Hepimiz hayat bilgisi ya da fen bilgisi derslerimizden hatırlarız. ‘’Enerji vardan yok, yoktan var olmaz. Enerjiler birbirine dönüşür.’’ Örneğin rakım olarak yüksek bir noktada suyu bir havzada önüne set çekerek tutarsınız, konumundan dolayı ona potansiyel enerji yüklemiş olursunuz. Seti kaldırdığınızda su akmaya başlar ve potansiyel enerji hareket enerjisine dönüşmüş olur. Bununla bir çark çevirirseniz ve çarkın ucuna da bir jeneratör bağlarsanız, hareket enerjisini elektrik enerjisine çevirmiş olursunuz. Elektrik enerjisini de ihtiyacımıza göre ısı, ışık, hareket vb. enerjiye dönüştürerek yeniden kullanır ve bir iş yapmış oluruz. Bu örneği çeşitlendirmek mümkün… (Kömür, doğalgaz, nükleer vb.)

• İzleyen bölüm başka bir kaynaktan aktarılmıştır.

structure State where
  /-- MODEL. Events to come, oldest first (log 7). -/
  agenda : List Instr
  /-- MODEL. The split whose next instruction issues: gang, INDEX. -/
  cur : Option (Nat × Nat)
  /-- MODEL. Issue opportunities so far, by which the default order takes turns (log 7). -/
  turn : Nat
  /-- MODEL. Counter of free values (log 4). -/
  tick : Nat
  /-- MODEL. Next handle of gangs, teams, launches, operations, groups. -/
  handle : Nat
  gangs : Store Gang
  teams : Store Team
  launches : Store Launch
  slots : List Slot
  groups : Store Group
  /-- Bytes of spawn memory reserved, per die (04 R92). -/
  spawnUsed : Store Nat
  /-- Dies where Chafer forms gangs, largest group first, until occupancy falls below 2 MiB (04 R93). -/
  draining : List Nat
  /-- Queue faults whose records wait for room in the physical function's fault queue (20 R322). -/
  qcbWaiting : List (List Word)
  misses : List Miss
  /-- Notifies that cover entries not taken yet, oldest first (23 R360). -/
  covers : List Cover
  /-- Queues unmapped since the scheduler's last round, whose write-back a notify may find not complete (18 R291). -/
  unmapping : List (Nat × Nat)
  /-- Run-list state of queues that are not mapped while teams of theirs wait (18 R300). -/
  waiters : List Slot
  overflow : List Nat
  ring : List (Nat × RingMsg)
  /-- Dies whose steal request has made a full lap since their last quantum (18 R301). -/
  lapped : List Nat
  /-- gp0 to gp63 of the front ends: key 64 * front end + n (01 R25). -/
  gp : Store Word
  tiles : Store Lane32
  copies : Store CopyOp
  mats : Store MatOp
  gathers : Store GatherOp
  hods : Store HodOp
  nets : Store NetOp
  hostOps : Store HostOp
  remotes : List Remote
  /-- Lines of other packages read before their first write after a mark: tag, function, line (19 R306). -/
  lineAsks : List (Nat × Nat × Nat)
  /-- Tiles that hold an uncorrectable error, by tile number (06 R145; 20 R327). -/
  badTiles : List Nat
  /-- Packets the package has sent (22 R355), oldest first, and requests performed with their responses (22 R354). -/
  outbox : List Packet
  umSeen : List (Packet × Packet)
  /-- Requests of other packages that wait while their bytes are held (22 R351), and lanes of an atomic whose others have not come
  (07 R170). -/
  umWaits : List Packet
  umParts : List Packet
  fns : Store Fn
  mem : List Host.Cell
  /-- Every byte overwritten so far, newest first (the coherence order, 01 R33). -/
  order : List Past
  /-- Accesses of threads, fences and links so far, newest first (25 R378, R379). -/
  acts : List (Home × Act)
  /-- 32-byte sectors that an uncorrectable error poisons, by key / 32, with the unit it arose in (20 R327). -/
  poison : Store Nat
  /-- Malformed lines each format window has counted (17 R275). -/
  malformed : Store Nat
  bricks : List Brick
  /-- Bricks in the LLC slices, oldest first, with where their first bytes lie, and the residency hints, newest first: first byte,
  bytes, 0 keep, 1 evict or 2 normal (07 R177; 21 R333). -/
  llc : List (BrickTag × Nat)
  hints : List (Nat × Nat × Nat)
  /-- Window being committed with its new setting (17 R273), and the windows' committed copies: four words each. -/
  wcommit : Option (Nat × List Word)
  windows : Store (List Word)
  /-- Quanta of a time-slice group's turn that its holder has had (21 R335, R336). -/
  turnsUsed : Store Nat
  /-- The member that last left a group's clusters without a successor (21 R337). -/
  vacated : Store Nat
  /-- Committed partition records: eight words each (21 R331). -/
  parts : Store (List Word)
  /-- Registers of BAR0 in the physical function's view (21 R329). -/
  mmio : Store Word
  /-- Page being flipped and its target (22 R350), and accesses of the host and of the chiplet that wait while their bytes are held
  (22 R351; 24 R368). -/
  flip : Option (Nat × Bool)
  hostWaits : List AgentAccess
  coreWaits : List AgentAccess
  /-- Range entries of the directory slices, those split by contest, and the counts RTSPLIT and RTEVICT (22 R342, R343). -/
  ranges : List RangeEntry
  contested : List RangeEntry
  rtSplit : Nat
  rtEvict : Nat
  ports : List (Option PortMode)
  vfEnable : Bool
  vfMse : Bool
  numVFs : Nat
  /-- Committed HDM decoders of the ports, as base and size, and the ports whose decoder error bit is set (22 R348). -/
  decoders : Store (Nat × Nat)
  decoderErr : List Nat
  fuse : Fuse
  fwCounter : Nat
  staged : List FwImage
  loaded : List FwImage
  meas : Store (BitVec 384)
  /-- Quarters halve their issue opportunities (24 R370), and those whose last opportunity was skipped. -/
  halved : Bool
  skipped : List Nat
  /-- HBM stacks at doubled refresh, dies held at the floor clock (24 R372). -/
  hot : List Nat
  /-- MSI-X messages sent, as function and vector (22 R347); units the management controller was warned of (24 R371); its log
  (24 R377): trips and bring-up failures as unit and code, 0 for a trip. -/
  messages : List (Nat × Nat)
  warned : List Nat
  bmcLog : List (Nat × Nat)
  /-- Units whose bring-up failed (24 R366), and the power controller's clock in MHz (24 R369). -/
  failed : List Nat
  clock : Nat
  /-- A thermal trip has removed power; what the management controller delivers with the cold reset that follows (24 R367, R372). -/
  tripped : Option (BitVec 3 × Bool)
  deriving DecidableEq, Repr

Açık Çevrimli, Kararlı ve Dengeli
İnsanoğlunun müdahale etmediği doğa nasıl işliyor? Din felsefesi üzerinden çok sevdiğim bir yaklaşım var. Yaratıcı, yarattığı tüm ekosistemi açık çevrimli, kararlı ve dengeli çıktılar üreten bir şekilde yarattı. Göller ve denizlerdeki suyun buharlaşıp yağmura dönüşmesi ve canlılara hayat vermesi gibi. Bitkilerin gündüz karbondioksiti kullanarak fotosentez yapıp oksijen üretmesinden tutun, doğada yaşayan fare , yılan, kartal gibi hayvanların birbirini avlarken sayılarındaki denge unsuru gibi. Ekosistemdeki tüm sistemler açık çevrimli yani süreç olurken örnekleme yapıp süreci başa döndürmeden işleyen, süreci dengeli yürüten ve sonunda kararlı bir çıktı üreten örnekler ile dolu.
Ne Zamana Kadar?
İşte can alıcı soru bu, ne zamana kadar? Kararlı ve dengeli işleyen doğa ta ki biz insanoğlunun müdahalesi olana kadar kusursuz işlemeye devam etti. Elimizde; küresel ısınma, hava kirliliği, toprak kirliliği, deniz ve okyanusların kirlenmesi, canlı türlerinin azalması, bazılarının yok olması, ani ve şiddetli doğa olaylarından tutun, kanser vb. yeni hastalıkların çıkması gibi çözüm bekleyen problemler kaldı.
Mühendis olmak
Tüm bu sorunlara çözüm üretecek muhatap insanlar başta mühendisler. Kararsız ve dengesiz çıktılar üreten ekosistemi eski haline getirebilmek için yaptıkları işlerde, tasarımlarda doğa ve çevre dostu çözümler sunmaları gerekiyor.
Güneş ve Rüzgâr
Yenilenebilir ve temiz enerjilerin başında güneş ve rüzgar geliyor. Gerçekten önemli bir buluş ve tasarım. Son yıllarda hem ülkemizde hem de İnegöl de yenilenebilir enerjiye ciddi yatırımlar var. Bir taşta iki kuş vuruluyor. Biri çevreye diğeri de cari açığımızı büyük ölçüde arttıran enerji bağımlılığımızı azaltmaya yönelik katkısı. İnegöl olarak yıllık güneşlenme süremiz Avrupa şehirlerine göre yüksek seviyede. Artan elektrik birim fiyatlarını da düşündüğümüzde yatırım maliyetinin geri dönüş süresi bir hayli düştü.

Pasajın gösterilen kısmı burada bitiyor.